- WORK REQUEST:
Copy exactly the lines of the records below, and only those lines, beginning with the line that contains "key buffer. -/" and ending with the line that contains "says what happens".

- Collected data entries:
-- ==== Sys2Proof/Machine/State.lean ====
section
/-! DEFINITION. The state of the block, as 10_state.md gives it, with the host's side of the
command port beside it, and the reasons a step can stop. -/

namespace Sys2Proof.Machine

/-- The state of one generator (R30), at word width `w`, state length `n` and index width `iw`.
`KEY_CAP`, a parameter of the block (R15), is the length of the key buffer. -/
structure Gen (w n iw : Nat) where
  /-- `MT_W`, the state array (R31). -/
  mt     : Vector (BitVec w) n
  /-- `IDX_W`, the position of the next word to emit (R32). -/
  idx    : BitVec iw
  /-- `SEEDED_W` (R34). -/
  seeded : Bool
  /-- `ERR_W`, the sticky record of the first error since reset (R36). -/
  err    : BitVec 4
  /-- `KEY_W`, the key buffer, `KEY_CAP_W` words long (R37). -/
  key    : List (BitVec w)
  /-- `KLEN_W`, how many words of the key buffer are in use (R38). -/
  klen   : BitVec 16
deriving DecidableEq, Repr

/-- `G32`'s state: 624 words of 32 bits and a 10-bit index (R8, R32). -/
abbrev Gen32 := Gen 32 624 10

/-- `G64`'s state: 312 words of 64 bits and a 9-bit index (R8, R32). -/
abbrev Gen64 := Gen 64 312 9

/-- A response `(ERRF, CODE, RDATA)` (R80). -/
structure Response where
  errf  : Bool
  code  : BitVec 4
  rdata : BitVec 64
deriving DecidableEq, Repr

/-- The four errors of R201.  An error is a response and a record, not a stop (R200). -/
inductive ErrorKind where
  | invalidInput
  | invalidState
  | illegalCommand
  | keyOverflow
deriving DecidableEq, Repr

/-- What the host can do to the block (R242): assert reset, or send a command pair. -/
inductive HostEvent where
  | reset
  | command (c : Command)
deriving DecidableEq, Repr

/-- The block, with the host's side of its port: what the host has yet to send, in the order it
will send it, and the responses it has got, the latest first (R241).  The two lists are the model's
own (DESIGN CHOICE, logs 4 and 8, safe): the spec gives the block no queue and no log. -/
structure State where
  g32       : Gen32
  g64       : Gen64
  pending   : List HostEvent
  responses : List Response
deriving DecidableEq, Repr

/-- The reasons a command can have no next state.  Both belong to states that no run reaches, and
both are safe: a state that meets `Safety.BlockInv` never stops. -/
inductive Fault where
  /-- Raised by `NEXT` on a seeded generator whose index exceeds `N`.  No rule says what happens
  there (R33), and 93_implementation_defined.md U10 treats it as stuck.  Safe. -/
  | indexBeyondBatch
  /-- Raised by `KEYPUSH` and `SEEDARR` when the key length exceeds the key buffer.  R61 says no
  such access occurs and gives it no outcome.  Safe. -/
  | keyLengthBeyondBuffer
deriving DecidableEq, Repr

/-- The reasons the model can refuse a command.  No arm of `exec` refuses. -/
inductive Refusal where
  /-- Raised by an arm of `exec` that has no meaning yet; there is none.  Safe. -/
  | notModelled (mnemonic : String)
deriving DecidableEq, Repr

/-- The three outcomes of a step of this machine. -/
abbrev Outcome := Host.Outcome State Fault Refusal

/-- How a command leaves its own generator: done with a result word, an error raised, or stuck. -/
inductive CmdResult (w n iw : Nat) where
  | done (g : Gen w n iw) (rdata : BitVec 64)
  | raised (g : Gen w n iw) (e : ErrorKind)
  | stuck (f : Fault)
deriving DecidableEq, Repr

/-- A generator after reset, with a key buffer of `cap` words (R42).  `SEEDED`, `ERR` and `KLEN`
are the spec's; it leaves the index, the array and the key words unspecified, and they are zero
here.  DESIGN CHOICE (log 1), unsafe as a value, and no command can observe it (R43). -/
def Gen.reset {w n iw : Nat} (cap : Nat) : Gen w n iw :=
  { mt := Vector.replicate n 0, idx := 0, seeded := false, err := 0,
    key := List.replicate cap 0, klen := 0 }

/-- The block after reset with the key-buffer capacities `cap32` and `cap64` (R15, R230). -/
def State.resetWith (cap32 cap64 : Nat) : State :=
  { g32 := Gen.reset cap32, g64 := Gen.reset cap64, pending := [], responses := [] }

/-- The machine right after reset (R42, R230, R231), at the capacities the implementation chose. -/
def State.reset : State := State.resetWith Config.keyCap32 Config.keyCap64

end Sys2Proof.Machine
end

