-- ==== Sys2Proof/Laws/Storage.lean ====
section
/-! SUPPORT. The array of a generator and the loops over it: read after write, when two arrays are
equal, and one induction for each kind of loop. -/

namespace Sys2Proof.Laws

open Sys2Proof.Machine

variable {w n : Nat} {α : Type}

theorem readWord_of_lt (mt : Vector (BitVec w) n) {k : Nat} (h : k < n) :
    readWord mt k = mt[k] := by
  simp [readWord, h]

theorem getElem!_eq_readWord (mt : Vector (BitVec w) n) (k : Nat) : mt[k]! = readWord mt k := by
  by_cases h : k < n
  · simp [readWord, h]
  · simp [readWord, h]
    rfl

/-- A read after a write: the word written at its own place, every other word as before. -/
theorem readWord_writeWord (mt : Vector (BitVec w) n) (k j : Nat) (v : BitVec w) :
    readWord (writeWord mt k v) j = if j = k ∧ k < n then v else readWord mt j := by
  unfold writeWord
  split
  · next hk =>
    by_cases hj : j < n
    · simp only [readWord_of_lt _ hj, Vector.getElem_set, hk, and_true]
      by_cases hjk : k = j
      · simp [hjk]
      · simp [hjk, Ne.symm hjk]
    · have : j ≠ k := by omega
      simp [readWord, hj, this]
  · next hk => simp [hk]

theorem readWord_writeWord_self (mt : Vector (BitVec w) n) {k : Nat} (h : k < n) (v : BitVec w) :
    readWord (writeWord mt k v) k = v := by
  simp [readWord_writeWord, h]

theorem readWord_writeWord_other (mt : Vector (BitVec w) n) {k j : Nat} (h : j ≠ k)
    (v : BitVec w) : readWord (writeWord mt k v) j = readWord mt j := by
  simp [readWord_writeWord, h]

/-- Arrays with the same words are the same array. -/
theorem array_ext {a b : Vector (BitVec w) n}
    (h : ∀ k, k < n → readWord a k = readWord b k) : a = b := by
  ext1 k hk
  simpa [readWord_of_lt _ hk] using h k hk

/-- What a loop body keeps from each index to the next holds of the whole loop. -/
theorem forRange_induct (a : Nat) (body : Nat → α → α) (P : Nat → α → Prop) (x : α)
    (h0 : P 0 x) (hs : ∀ m y, P m y → P (m + 1) (body (a + m) y)) (m : Nat) :
    P m (forRange a body m x) := by
  induction m with
  | zero => exact h0
  | succ m ih => exact hs m _ ih

/-- What a loop body keeps from each step to the next holds of the whole loop. -/
theorem repeatStep_induct (body : α → α) (P : Nat → α → Prop) (x : α)
    (h0 : P 0 x) (hs : ∀ m y, P m y → P (m + 1) (body y)) (m : Nat) :
    P m (repeatStep body m x) := by
  induction m with
  | zero => exact h0
  | succ m ih => exact hs m _ ih

end Sys2Proof.Laws
end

- TASK RESPONSE:
`KEY_CAP`, a parameter of the block (R15), is the length of the key buffer. -/
structure Gen (w n iw : Nat) where
  /-- `MT_W`, the state array (R31). -/
  mt     : Vector (BitVec w) n
  /-- `IDX_W`, the position of the next word to emit (R32). -/
  idx    : BitVec iw
  /-- `SEEDED_W` (R34). -/
  seeded : Bool
  /-- `ERR_W`, the sticky record of the first error since reset (R36). -/
  err    : BitVec 4
  /-- `KEY_W`, the key buffer, `KEY_CAP_W` words long (R37). -/
  key    : List (BitVec w)
  /-- `KLEN_W`, how many words of the key buffer are in use (R38). -/
  klen   : BitVec 16
deriving DecidableEq, Repr

/-- `G32`'s state: 624 words of 32 bits and a 10-bit index (R8, R32). -/
abbrev Gen32 := Gen 32 624 10

/-- `G64`'s state: 312 words of 64 bits and a 9-bit index (R8, R32). -/
abbrev Gen64 := Gen 64 312 9

/-- A response `(ERRF, CODE, RDATA)` (R80). -/
structure Response where
  errf  : Bool
  code  : BitVec 4
  rdata : BitVec 64
deriving DecidableEq, Repr

/-- The four errors of R201.  An error is a response and a record, not a stop (R200). -/
inductive ErrorKind where
  | invalidInput
  | invalidState
  | illegalCommand
  | keyOverflow
deriving DecidableEq, Repr

/-- What the host can do to the block (R242): assert reset, or send a command pair. -/
inductive HostEvent where
  | reset
  | command (c : Command)
deriving DecidableEq, Repr

/-- The block, with the host's side of its port: what the host has yet to send, in the order it
will send it, and the responses it has got, the latest first (R241).  The two lists are the model's
own (DESIGN CHOICE, logs 4 and 8, safe): the spec gives the block no queue and no log. -/
structure State where
  g32       : Gen32
  g64       : Gen64
  pending   : List HostEvent
  responses : List Response
deriving DecidableEq, Repr

/-- The reasons a command can have no next state.  Both belong to states that no run reaches, and
both are safe: a state that meets `Safety.BlockInv` never stops. -/
inductive Fault where
  /-- Raised by `NEXT` on a seeded generator whose index exceeds `N`.  No rule says what happens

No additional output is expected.